Минуту спустя,  на замусоренном столе она разглядела толстый зеленый блокнот, интуитивно ее рука почему-то потянулась к нему, и девушка взяла его и во мгновение разлистнула где-то посредине: обнаженные страницы оказались исписаны строчками стихов и были по всей вероятности в почерке сопроводителя:

Я в истоме и немочи,
Долг исполнила мать:
Грудь у маленькой девочки
Мне дала целовать!
Грудь у маленькой дочери...
А сама в уголке,
У окна обесточено,
С сигаретой в руке...

Девушка в испуге захлопнула зеленую тетрадку и брезгливо отшвырнула ее обратно в кучу измятых бумаг на столе.

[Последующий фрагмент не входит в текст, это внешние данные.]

-- ==== Sys2Proof/Machine/Dly.lean ====
section
/-! DEFINITION. The delay engine: lines in DRAM, third-order interpolation, crossfades of the delay (R203 to R205, R210). -/
namespace Sys2Proof.Machine
open Sys2Proof

/-- Line i. -/
def State.line (s : State) (i : Nat) : Line := Tab.get (fun _ => {}) s.dly.lines i
/-- Line i changes. -/
def updLine (i : Nat) (f : Line → Line) (s : State) : State :=
  { s with dly := { s.dly with lines := Tab.set (fun _ => ({} : Line)) s.dly.lines i (f (s.line i)) } }

/-- The address of the word that holds sample k of a line of CAPACITY + 4 words. -/
def lineAddr (l : Line) (k : Nat) : Nat := l.base + 4 * (k % (l.cap + 4))
/-- x[k - n] of a line at frame k: 0 before the frame of the last RUN set (R204). -/
def lineSample (s : State) (l : Line) (k n : Nat) : Int :=
  if k < n + l.since then 0 else s20 (s.le (lineAddr l (k - n)) 4)
/-- The words a delay reads hold an uncorrectable error (R211, READ_ERR). -/
def lineBad (s : State) (l : Line) (k d : Nat) : Bool :=
  let n := d / 1024
  (if d % 1024 = 0 then [n] else [n - 1, n, n + 1, n + 2]).any fun j => decide (j + l.since ≤ k) && dramWordBad s (lineAddr l (k - j))

/-- The interpolation coefficients of R204. -/
def cm1 (f : Int) : Int := rneDiv (-f * (f - 1024) * (f - 2048)) 12288
def c0 (f : Int) : Int := rneDiv ((f + 1024) * (f - 1024) * (f - 2048)) 4096
def c1 (f : Int) : Int := rneDiv (-((f + 1024) * f * (f - 2048))) 4096
def c2 (f : Int) : Int := rneDiv ((f + 1024) * f * (f - 1024)) 12288

/-- The accumulator A of a delay D at frame k (R204). -/
def lineAcc (s : State) (l : Line) (k d : Nat) : Int :=
  let n := d / 1024
  let f : Int := (d % 1024 : Nat)
  if d % 1024 = 0 then lineSample s l k n * 2 ^ 19
  else cm1 f * lineSample s l k (n - 1) + c0 f * lineSample s l k n + c1 f * lineSample s l k (n + 1) + c2 f * lineSample s l k (n + 2)

/-- The output y[k] of a line, in a crossfade or not (R204, R205). -/
def lineOut (s : State) (l : Line) (k : Nat) : Int :=
  if l.xfLeft = 0 then satS 20 (rneDiv (lineAcc s l k l.delay) (2 ^ 19))
  else
    let j := l.xf - l.xfLeft
    let w : Int := ((2 ^ 16 * (j + 1) / l.xf : Nat) : Int)
    satS 20 (rneDiv (w * lineAcc s l k l.delay + (2 ^ 16 - w) * lineAcc s l k l.old) (2 ^ 35))

/-- A delay is valid for a line (R205). -/
def delayOk (l : Line) (d : Nat) : Bool := decide (d ≤ 1024 * l.cap) && (d % 1024 == 0 || decide (1024 ≤ d))

/-- A write of LINE_DELAY[i]: a valid value waits for the next frame boundary, an invalid one is refused with RANGE (R205). -/
def lineDelayWrite (i : Nat) (v : Word) (s : State) : State :=
  let d := v.toNat % 2 ^ 28
  let l := s.line i
  if l.valid && delayOk l d then updLine i (fun l => { l with reg := d, held := some d }) s else raise .dly 2 s
/-- The meaning of LINE_DELAY_WRITE. -/
def execLineDelayWrite (m : Master) (i : Fin 1024) (v : Word) (s : State) : Res := .next (cmd m false (lineDelayWrite i.val v) s)

/-- The takeover of a line at a frame boundary: a held value starts a crossfade where none runs (R205). -/
def lineTakeover (l : Line) : Line :=
  match l.held with
  | none => l
  | some d => if l.xfLeft = 0 ∧ l.xfEnd = false then { l with old := l.delay, delay := d, held := none, xfLeft := l.xf } else l
/-- The boundary after the last frame of a crossfade ends it. -/
def lineEnd (l : Line) : Line := if l.xfEnd then { l with xfEnd := false, xfDone := true } else l

/-- XFADE_DONE: the crossfade of a line has run its XF frames, and a held value starts the next one at this boundary (R205). Where the
command stands before FRAME_BOUNDARY of the tick, it ends the crossfade itself. -/
def xfadeDone (i : Nat) (s : State) : State :=
  let l := s.line i
  let ends := l.xfEnd && s.atFrame && s.sys.frameAt != some s.sys.tick
  if l.valid && (l.xfDone || ends) then
    evt .dly 0 (updLine i (fun l => { (if ends then lineTakeover (lineEnd l) else l) with xfDone := false }) s)
  else s
/-- The meaning of XFADE_DONE. -/
def execXfadeDone (i : Fin 1024) (s : State) : Res := .next (xfadeDone i.val s)

/-- One line in a frame in which MXE evaluates: takeover, write, output (R204). A read that failed or came late gives 0 for the frame
(Table 7.19). -/
def lineFrame (i : Nat) (s : State) : State :=
  let l := lineTakeover (lineEnd (s.line i))
  let k := s.frame
  let s := s.setBytes (lineAddr l k) (leBytes 4 (uInt 20 (Tab.get (fun _ => 0) s.mxe.tap l.dst)))
  let bad := !l.miss && (lineBad s l k l.delay || (l.xfLeft != 0 && lineBad s l k l.old))
  let y := if bad || l.miss then 0 else lineOut s l k
  let s := if bad then raise .dly 0 s else s
  let s := { s with dly := { s.dly with out := Tab.set (fun _ => 0) s.dly.out l.dst y } }
  updLine i (fun _ => { l with xfLeft := l.xfLeft - 1, xfEnd := l.xfLeft == 1, miss := false }) s
/-- Every line of the frame. -/
def dlyFrame (s : State) : State :=
  let s := { s with dly := { s.dly with out := [] } }
  if s.mxe.evaluating then s.dly.lines.foldl (fun s e => if e.2.valid then lineFrame e.1 s else s) s
  else { s with dly := { s.dly with lines := s.dly.lines.map fun e => (e.1, { lineTakeover (lineEnd e.2) with miss := false }) } }
/-- At the frame boundary at which RUN is set, the lines start empty (R204). -/
def dlyRunStart (s : State) : State :=
  { s with dly := { s.dly with lines := s.dly.lines.map fun e => (e.1, { e.2 with since := s.frame }) } }

/-- The line that delays a destination. -/
def lineOf (s : State) (d : Nat) : Option Line := (s.dly.lines.find? fun e => e.2.valid && e.2.dst == d).map (·.2)
/-- The value a destination's consumer receives in this frame, in the destination's target format (R203, Table 7.2). -/
def destOut (s : State) (d : Nat) : Int :=
  match lineOf s d with
  | none => Tab.get (fun _ => 0) s.mxe.out d
  | some _ =>
    let y := Tab.get (fun _ => 0) s.dly.out d
    match destTarget s.mxe d with
    | .out24 => y * 16
    | .out16 => floorDivI y 16
    | _ => y
/-- The value of a consumer: of a kind and number; 0 where no destination names it (R177). -/
def consumerValue (s : State) (kind num : Nat) : Int := match s.mxe.feeding kind num with | some d => destOut s d | none => 0

/-- The lines of the DELAY_LINES payload at a (R203). -/
def applyLines (a : Nat) (s : State) : State :=
  let n := s.le a 4
  let t := (upto n).foldl (fun t i =>
    let b := a + 4 + 24 * i
    let d := s.le (b + 8) 4
    Tab.set (fun _ => ({} : Line)) t i
      { valid := true, dst := s.le b 2 % 4096, xf := s.le (b + 2) 2, cap := s.le (b + 4) 4, base := s.le (b + 16) 8, reg := d, delay := d, since := s.frame }) []
  { s with dly := { lines := t, out := [] } }

/-- A read of DLY's registers that hold live state (Table 7.18). -/
def dlyRegRead (off : Nat) (s : State) : Option Word :=
  if off = 0x004 then some (wd (s.dly.lines.filter fun e => e.2.valid).length)
  else if 0x1000 ≤ off ∧ off < 0x2000 then some (wd (s.line ((off - 0x1000) / 4)).reg)
  else if 0x2000 ≤ off ∧ off < 0x3000 then
    let l := s.line ((off - 0x2000) / 4)
    some (pack [(0, l.delay), (29, b2n l.valid), (30, b2n l.held.isSome), (31, b2n (l.xfLeft != 0 || l.xfEnd))])
  else if 0x3000 ≤ off ∧ off < 0x4000 then
    let l := s.line ((off - 0x3000) / 4)
    some (pack [(0, l.dst), (16, l.xf - 1)])
  else if 0x4000 ≤ off ∧ off < 0x5000 then some (wd (s.line ((off - 0x4000) / 4)).cap)
  else none

end Sys2Proof.Machine
end

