-- ==== Sys2Proof/Machine/Mac.lean ====
section
/-! DEFINITION. The Ethernet MACs: link, receive checks, transmit queues and selection, pause and its watchdog, fence,
drain, counters (R212 to R236). -/
namespace Sys2Proof.Machine
open Sys2Proof

/-- MAC n. -/
def State.mac (s : State) (n : Nat) : Mac := Tab.get (fun _ => {}) s.macs n
/-- MAC n changes. -/
def updMac (n : Nat) (f : Mac → Mac) (s : State) : State := { s with macs := Tab.set (fun _ => ({} : Mac)) s.macs n (f (s.mac n)) }
/-- The address of a MAC's register. -/
def macReg (n off : Nat) : Nat := (Blk.mac n).base + off
/-- Counter c of MAC n counts on by k, modulo 2^64 (R232). -/
def macCount (n c k : Nat) (s : State) : State :=
  updMac n (fun m => { m with cnt := Tab.set (fun _ => 0) m.cnt c ((Tab.get (fun _ => 0) m.cnt c + k) % 2 ^ 64) }) s

/-- CFG.SPEED; 3 acts as 0 (Table 8.8). -/
def macSpeed (s : State) (n : Nat) : Nat := let v := s.fld (macReg n 8) 0 2; if v = 3 then 0 else v
/-- The line mode and AN_EN of a CFG word: what the link's condition depends on (R213, R214). -/
def lineMode (cfg : Word) : Nat × Bool := let v := bits cfg 0 2; (if v = 3 then 0 else v, bit cfg 2)
/-- MAX_LEN in effect (Table 8.8). -/
def maxLenOf (cfg : Word) : Nat := let v := bits cfg 16 14; if 64 ≤ v ∧ v ≤ 9216 then v else 9216
/-- MAX_LEN of MAC n. -/
def macMaxLen (s : State) (n : Nat) : Nat := maxLenOf (s.reg (macReg n 8))
/-- CTRL.RX_EN or CTRL.TX_EN is set. -/
def macEnabled (s : State) (n : Nat) : Bool := s.rbit (macReg n 0) 0 || s.rbit (macReg n 0) 1
/-- A MAC's own address, as a number of six octets. -/
def macAddr (s : State) (n : Nat) : Nat := s.fld (macReg n 0x10) 0 16 * 2 ^ 32 + (s.reg (macReg n 0xC)).toNat

/-! ### The CRC-32 of IEEE 802.3 (R217) -/

/-- k bit steps of the reflected CRC. -/
def crc32Bits : Nat → Nat → Nat
  | 0, c => c
  | k + 1, c => crc32Bits k (if c % 2 = 1 then Nat.xor (c / 2) 0xEDB88320 else c / 2)
/-- The CRC register after a list of octets. -/
def crc32Bytes : Nat → List Byte → Nat
  | c, [] => c
  | c, b :: t => crc32Bytes (crc32Bits 8 (Nat.xor c b.toNat)) t
/-- The CRC-32 of a list of octets, with its initial value and final exclusive-or. -/
def crc32 (l : List Byte) : Nat := Nat.xor (crc32Bytes 0xFFFFFFFF l) 0xFFFFFFFF

/-! ### Transmission (R219 to R222) -/

/-- Queue q of a MAC, head first. -/
def Mac.queue (m : Mac) (q : Nat) : List (List Byte) := Tab.get (fun _ => []) m.txq q
/-- Queue q takes a content; a new head starts its age at tick t. -/
def Mac.setQueue (m : Mac) (q t : Nat) (l : List (List Byte)) : Mac :=
  { m with txq := Tab.set (fun _ => ([] : List (List Byte))) m.txq q l, headSince := Tab.set (fun _ => 0) m.headSince q t }
/-- Octets of queue memory a frame occupies (R219). -/
def txOctets (f : List Byte) : Nat := 64 * ceilDiv f.length 64
/-- The size of queue q in octets (TXQ_SIZE0, TXQ_SIZE1). -/
def queueSize (s : State) (n q : Nat) : Nat := 1024 * s.fld (macReg n (0x14 + q / 4 * 4)) (8 * (q % 4)) 8
/-- The octets queue q holds, the frame in progress included. -/
def queueUsed (m : Mac) (q : Nat) : Nat :=
  ((m.queue q).map txOctets).sum + match m.cur with
    | some c => if c.q = q then txOctets c.frame else 0
    | none => 0
/-- Transmission is held by pause (R223); a drain ignores it (R228). -/
def Mac.held (m : Mac) : Bool := m.pauseQ != 0 && !m.draining
/-- AGE_LIMIT in ticks; below 10 µs it acts as 10 (Table 8.7). -/
def ageTicks (s : State) (n : Nat) : Nat := s.usTicks (max 10 (s.fld (macReg n 0x20) 0 16))
/-- The age of the head of a queue in ticks. -/
def headAge (s : State) (m : Mac) (q : Nat) : Nat := s.sys.tick - Tab.get (fun _ => 0) m.headSince q
/-- The highest non-empty queue of a list of queues. -/
def firstQueue (m : Mac) (l : List Nat) : Option Nat := l.find? fun q => m.queue q != []
/-- The aged head of queues 5 to 0 with the greatest age, the higher queue first on equal age (R221). -/
def agedQueue (s : State) (n : Nat) (m : Mac) : Option Nat :=
  [5, 4, 3, 2, 1, 0].foldl (fun b q =>
    if m.queue q != [] && decide (ageTicks s n ≤ headAge s m q) then
      match b with
      | some p => if headAge s m p < headAge s m q then some q else b
      | none => some q
    else b) none

/-- The queue R221 selects, and whether its head is selected as aged. -/
def macPick (s : State) (n : Nat) : Option (Nat × Bool) :=
  let m := s.mac n
  if m.held then none
  else if m.queue 7 != [] then some (7, false)
  else if m.queue 6 != [] then some (6, false)
  else
    match (if m.creditAt ≤ s.sys.tick then agedQueue s n m else none) with
    | some q => some (q, true)
    | none => (firstQueue m [5, 4, 3, 2, 1, 0]).map fun q => (q, false)

/-- The selection of the next frame while the transmitter is idle (R221); in the snuffed state nothing is sent (Table 16.3), and with SPEED =
OFF the transmitter is powered down (R212). -/
def macSelect (n : Nat) (s : State) : State :=
  if (s.mac n).cur.isSome || s.sys.snuffed || macSpeed s n == 0 then s
  else
    match macPick s n with
    | none => s
    | some (q, aged) =>
      let t := s.sys.tick
      let lim := ageTicks s n
      let s := updMac n (fun m =>
        match m.queue q with
        | [] => m
        | f :: r => { m.setQueue q t r with cur := some ⟨q, f, false⟩, creditAt := if aged then t + lim else m.creditAt }) s
      if aged then macCount n 22 1 s else s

— «Какая гадость!..» — подумала она.
— Вы ошибаетесь,  дорогая. — услышала она вдруг в прощелину, теперь, почему-то уже приоткрытой двери в комнату, — Неужели Вы думаете, что это уж так и противно?! Благодарите судьбу, что я требую такую малую и романтическую плату за основательные знания, полученные подобными Вам, мамашами... Они тоже, вначале отшвыривали эту тетрадку, но... позже..., позже они слезно благодарили меня за то, что становились профессиональными ведьмами, они понимали: разрешить насладиться юным тельцем — плата весьма символичная!..  — голос так же неожиданно умолк как и объявился и дверь прищемила отщелину, закрылась кем-то из коридора. Голос был очень похож на голос мужчины-сопроводителя, но что-то в нем было словно искривлено, и эта слюнявость интонации!
Прошло минут десять.
Наконец, дверь в комнату раскрылась медленно, в растяжку.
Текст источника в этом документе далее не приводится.